At a loss indeed and I don't see any room for improvement or progress. It's like everytime I think we are going some place further- we don't. Perhaps it's a sign; a clear hint that this isn't supposed to be happening. Sometimes I wonder...
Even though I've been spending time with Jeremy, I still haven't forgotten Jay. In all honesty I'm shocked at his reaction to me hanging/speaking with Jer. He was so upset with me on Monday afternoon I couldn't catch my breath,
"Sarah you know how much I dislike him and with everything that's happened between us I can't believe your going back, you swore you never would..."
I didn't really see how this all pertained to him in the slightest, however I thought I should appease him and try to explain to him that it was okay. Apparently it wasn't okay for him,
"I don't even want to hear anything from you, I don't think we should speak anymore. If your talking to him then your not speaking to me. Let everyone know ahead of time when your coming over so I can make the proper arrangements to get the hell out of here"
I didn't know whether to laugh,smile, or cry. It was a strange manner in which he was speaking to me and his eyes avoided mine in anger.

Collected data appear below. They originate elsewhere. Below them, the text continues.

-- ==== Sys2Proof/Machine/RegMap.lean ====
section
/-! DEFINITION. The management register map: every named field of the register tables with its offset, bits, access,
Reset and Kept through columns (R10, R11). Generated from the tables of spec/ by field name. -/
namespace Sys2Proof.Machine

/-- Access codes (R10). -/
inductive Acc where
  | ro
  | rw
  | w1c
  | wo
  deriving DecidableEq, Repr

/-- Where a field's value lives: in the register store, or in the structured state that it reports. -/
inductive Home where
  | stored
  | idStepC0
  | idStepC1
  | idStepIo
  | idSerialLo
  | idSerialHi
  | idActiveD0
  | idActiveD1
  | idSpareD0
  | idSpareD1
  | idFusedMap
  | idActiveMap
  | idSpareMap
  | idRetiredMap
  | keyKeysetsInstalled
  | keyKeystoreMib
  | keyMaterialMib
  | keyPinMibTotal
  | bnCacheBlocks
  | bnSbState
  | ckK0Outstanding
  | ckK1Outstanding
  | ckK2Outstanding
  | ckK0State
  | ckK1State
  | ckK2State
  | laNttBusy
  | laMmeBusy
  | laShapeMode
  | laFtqDepth
  | laMvValid
  | laConstTagLo
  | laConstTagHi
  | laTshapeTRows
  | laTshapeTCols
  | laTshapeTMv
  | laMemberPoison
  | spPassBusy
  | spFssBusy
  | spSeedValid
  | seqState
  | seqActiveBank
  | seqSwapArmed
  | seqCallDepth
  | seqLoopsActive
  | seqPtokLevel
  | seqPc
  | seqRoutineId
  | seqInRoutine
  | seqLcIndex
  | seqSwapArm
  | seqA
  | spnPierState
  | spnPlaced
  | spnTakeoverReady
  | spnSpan
  | spnStage
  | spnImageHandle
  | spnSpareIndex
  | spnReplaces
  | spnHeld
  | spnFrozen
  | spnSources
  | spnSendqRows
  | spnGrantTokens
  | xchSessionsBound
  | llmScratchMib
  | llmUnpinnedMib
  | prtMacLo
  | prtMacHi
  | prtSlotState
  | prtHomePort
  | prtStandbyPort
  | prtHeadWait
  | prtOverrun
  | prtConsumedLo
  | prtConsumedHi
  | prtCompletedLo
  | prtCompletedHi
  | prtJournalUsedKib
  | prtSessions
  | prtWinState
  | prtWinOwner
  | prtWinIsRemote
  | prtEpoch
  | tbTbNsLo
  | tbTbNsHi
  | tbTbFrac
  | tbFwVersion
  | tbOperVersion
  | tbPeerId
  | tbPeerState
  | tbPeerVersion
  | ksnKsState
  | ksnBootBank
  | ksnClaimed
  | ksnLocked
  | ksnRngOk
  | ksnFwSvnRun
  | ksnOtpFwSvn
  | ksnRoutineEpoch
  | ksnFwDigest
  | ksnRomDigest
  | lieQueueDepth
  | lieBusy
  | lieRunning
  | pwrPstate
  | pwrFcActive
  | pwrProchotActive
  | pwrThermalThrottle
  | pwrTokensReserved
  | rstLastReset
  | rasDegraded
  | rasFaultRecord
  deriving DecidableEq, Repr

/-- A field of a register table. `base` is the block's base, or the offset 0 of a pier block when `pier` is set; instance
`i` of an indexed field lies `stride × i` further. `kept` has a bit for each event of Table 0-2, in that table's order:
POR, PIN, WARM, SPAN, PIER, PORT, A3, A4. -/
structure Fld where
  pier : Bool
  base : Nat
  off : Nat
  stride : Nat
  count : Nat
  lo : Nat
  w : Nat
  acc : Acc
  reset : Nat
  kept : Nat
  home : Home := .stored
  deriving DecidableEq, Repr
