/-- Whether the access at the cursor may be issued: the residency bits of the pages it touches, header slots that are still to
move included; the stamp of an exchange slot. -/
def accessOk (s : State) (p : Nat) (x : Xfer) : Bool :=
  if x.d.farKind ≠ 3 then true
  else
    let w := windowOf x.d.farBase
    match s.channelOf w with
    | some c =>
      let b := dataBeat s c (s.batchOf p).feedShift x
      let k := b % max c.k 1
      x.cursor != 0 || (if s.isSource c then s.stampAt c k == tget 0xFFFFFFFFFFFFFFFF c.written k else s.stampAt c k == b)
    | none =>
      let e := s.win w
      if !e.residency ∨ x.d.elems ≤ x.cursor then true
      else
        let y := (x.d.farBase - windowBase) % 2 ^ 32 + unitByte x.d.elemType (x.offsetAt x.cursor).toNat
        let h := (x.d.farHeader - windowBase) % 2 ^ 32
        residentAt s e y (unitBytes x.d.elemType) &&
          (!x.d.headers || x.hdrDone || x.d.headerCount == 0 || residentAt s e h (64 * x.d.headerCount))

/-- Elements of the next `n` before the first whose access may not be issued. -/
def Xfer.reach (x : Xfer) (s : State) (p n : Nat) : Nat :=
  if x.d.farKind ≠ 3 then n else ((List.range n).find? fun i => !accessOk s p { x with cursor := x.cursor + i }).getD n

/-- A transfer that moves and may not issue its next access stops at its cursor; PAGE_WAITS counts the stop (R184). -/
def pageStop (p : Nat) (x : Xfer) (s : State) : Xfer × State :=
  ({ x with phase := .pageWait s.now (s.now + 1000 * s.reg ckRetryUs p 0) }, s.bump ckPageWaits p 0 1)

/-- A transfer about to move: it stops when its access is not resident. -/
def tryMove (p : Nat) (x : Xfer) (s : State) : Xfer × State :=
  if x.phase = .moving ∧ x.index.isNone ∧ ¬ accessOk s p x then pageStop p x s else (x, s)

/-! ### Issue (R163, R166, R167, Table 6-4) -/

/-- A chuck. -/
def Pier.chuck (x : Pier) (j : Nat) : Chuck := tget {} x.chucks j

/-- A chuck changed. -/
def State.modChuck (s : State) (p j : Nat) (f : Chuck → Chuck) : State :=
  s.modPier p fun x => { x with chucks := tput x.chucks j (f (x.chuck j)) }

/-- Whether the transfer moves no element (R166). -/
def Xfer.zero (x : Xfer) : Bool := x.d.counts.any (· == 0)

/-- The phase of a transfer whose entry admits it: nothing to move, timed before its target, or moving. -/
def Xfer.startPhase (x : Xfer) (now : Nat) : XfPhase :=
  if x.zero then .moved
  else match x.target with
    | some t => if now < t then .timed t else .moving
    | none => .moving

/-- The scoreboard transition of a transfer's entry (Table 6-4); `false` when the transfer waits for it. An outbound transfer that
names a Free entry reads at once and leaves the entry Free (DESIGN CHOICE, log entry 65). -/
def enterSb (x : Xfer) (pr : Pier) : Pier × Bool :=
  let f := if x.zero then (x.d.benchRow, 0) else x.d.footprint x.outRows
  if x.d.dir then
    match pr.sbAt x.d.sbEntry with
    | some (.full r n) => ({ pr with sb := tput pr.sb x.d.sbEntry (.draining r n 1) }, true)
    | some (.draining r n m) => ({ pr with sb := tput pr.sb x.d.sbEntry (.draining r n (m + 1)) }, true)
    | some (.filling _ _) => (pr, false)
    | none => (pr, true)
  else
    match pr.sbAt x.d.sbEntry with
    | some (.filling _ _) => (pr, false)
    | some (.draining _ _ _) => (pr, false)
    | _ => ({ pr with sb := tput pr.sb x.d.sbEntry (.filling f.1 f.2) }, true)

/-- The FILLING entries that a reading transfer may wait for: those of now, or those of the transfers whose drain it joins, which it
does at once (Table 6-4, log entry 64). -/
def Pier.readerWaits (pr : Pier) (x : Xfer) : List Nat :=
  match pr.sbAt x.d.sbEntry with
  | some (.draining _ _ _) =>
    ((pr.chucks.flatMap fun c => c.2.xfers).find? fun y => y.d.dir && y.d.sbEntry == x.d.sbEntry && y.phase != .entryWait && !y.settled).elim
      pr.fillings (·.after)
  | _ => pr.fillings

/-- A transfer whose entry admits it starts: its phase, and the fc in which it counts as issued (R166). -/
def Xfer.admitted (x : Xfer) (pr : Pier) (now fc : Nat) : Xfer :=
  { x with phase := x.startPhase now, storedAt := fc + 1, readAt := fc, after := pr.readerWaits x }

/-- The transfer takes its place in the chuck, with its entry's transition or a wait for it. -/
def admitXfer (p j : Nat) (x : Xfer) (s : State) : State :=
  let r := enterSb x (s.pier p)
  let x1 := if r.2 then x.admitted (s.pier p) s.now s.clk.fc else { x with phase := .entryWait }
  let m := tryMove p x1 (s.setPier p r.1)
  m.2.modChuck p j fun c => { c with xfers := c.xfers ++ [m.1] }
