/-- Elements counted as they are moved, and the accesses of those that are narrow (R139, R185). -/
def countElems (p : Nat) (x : Xfer) (ns : List Nat) (s : State) : State :=
  let s1 := s.bump2 ckElementsLo ckElementsHi p 0 ns.length
  let n := ((ns.filter fun n => x.narrow (x.d.visit n)).map fun n => x.accesses 0 n).foldl (· + ·) 0
  if n = 0 then s1 else s1.bump ckNarrowAccesses p 0 n

/-! ### Flits (R30, R31, R138, R139, Table 7-5) -/

/-- Bits that an item takes of the flits it travels in: a narrow element travels alone (R139). -/
def Xfer.itemBits (x : Xfer) : FarItem → Nat
  | .hdr _ _ => 512
  | .elem n _ => if x.narrow (x.d.visit n) then 512 else typeBits x.d.elemType
  | .line _ _ => 2048

/-- Items in the flits of 64 bytes that carry them: an item comes with its last bit. -/
def chunkItems (bits : FarItem → Nat) : Nat → List FarItem → List FarItem → List (List FarItem)
  | _, cur, [] => if cur.isEmpty then [] else [cur.reverse]
  | used, cur, i :: r =>
    let n := used + bits i
    if n ≤ 512 then chunkItems bits n (i :: cur) r
    else cur.reverse :: (List.replicate ((n - 1) / 512 - 1) [] ++ chunkItems bits ((n - 1) % 512 + 1) [i] r)

/-- The items whose last bit is among the next 512 − `used`, those that stay, and the bits of the first of these that have left. -/
def takeFlit (bits : FarItem → Nat) : Nat → List FarItem → List FarItem × List FarItem × Nat
  | _, [] => ([], [], 0)
  | used, i :: r =>
    if used + bits i ≤ 512 then
      let t := takeFlit bits (used + bits i) r
      (i :: t.1, t.2)
    else ([], i :: r, 512 - used)

/-- The next flit of a queue of whose first item `sent` bits have left. -/
def nextFlit (bits : FarItem → Nat) (sent : Nat) : List FarItem → List FarItem × List FarItem × Nat
  | [] => ([], [], 0)
  | i :: r =>
    if bits i ≤ sent + 512 then
      let t := takeFlit bits (bits i - sent) r
      (i :: t.1, t.2)
    else ([], i :: r, sent + 512)

/-- The die, the IO link's direction and the row of a flit. -/
def Flit.port (f : Flit) : Nat := 2 * (f.pier / 96) + if f.inb then 1 else 0
def Flit.row (f : Flit) : Nat := f.pier % 12

/-- Words that a bit-reversing transfer's turn buffer holds, and those on the way to it (R174). -/
def Xfer.turnWords (x : Xfer) (p : Nat) (links : List Flit) : Nat :=
  x.part.length + 64 * x.rows.length +
    ((links.filter fun f => f.due != 0 && f.inb && f.pier == p && f.xfer == x.id).map fun f => f.items.length).foldl (· + ·) 0

/-- Whether the chuck can take an inbound flit now: the turn buffer of bit reversal holds two groups. -/
def State.roomFor (s : State) (f : Flit) : Bool :=
  match s.xferAt f.pier f.chuck f.xfer with
  | some x => x.d.xform != 1 ||
    (let n := x.turnWords f.pier s.links; n == 0 || decide (n + f.items.length ≤ 2 * x.d.groupElems))
  | none => true

/-- Flits that wait at an IO link and may be accepted in this fc, in their order; the IO die sends a pier one flit an fc, its far port's
limit (R30, Table 7-5). -/
def State.offers (s : State) (port : Nat) : List Flit :=
  let ws := s.links.filter fun f => f.due == 0 && f.port == port && decide (f.offered ≤ s.clk.fc)
  if port % 2 = 0 then ws
  else (ws.foldl (fun l f => if l.any fun g => g.pier == f.pier then l else f :: l) ([] : List Flit)).reverse.filter s.roomFor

"Jay you mean the world to me and nobody can compare to you or change the way I feel about you..." I didn't tell him anything he didn't already know or had previously acknowledged. Finally he looked at me and we layed down on the couch and talked awhile. It's purely innocent between us but my feelings are what scares me and could be labeled as sin. I know nothing would happen between us agian but I still have feelings. We talked and laughed together that whole night, and I slept incredibly good knowing his prescence was close to me at heart. I slept holding his hand and relished in the moment dreading the idea that it would soon be over by sunrise.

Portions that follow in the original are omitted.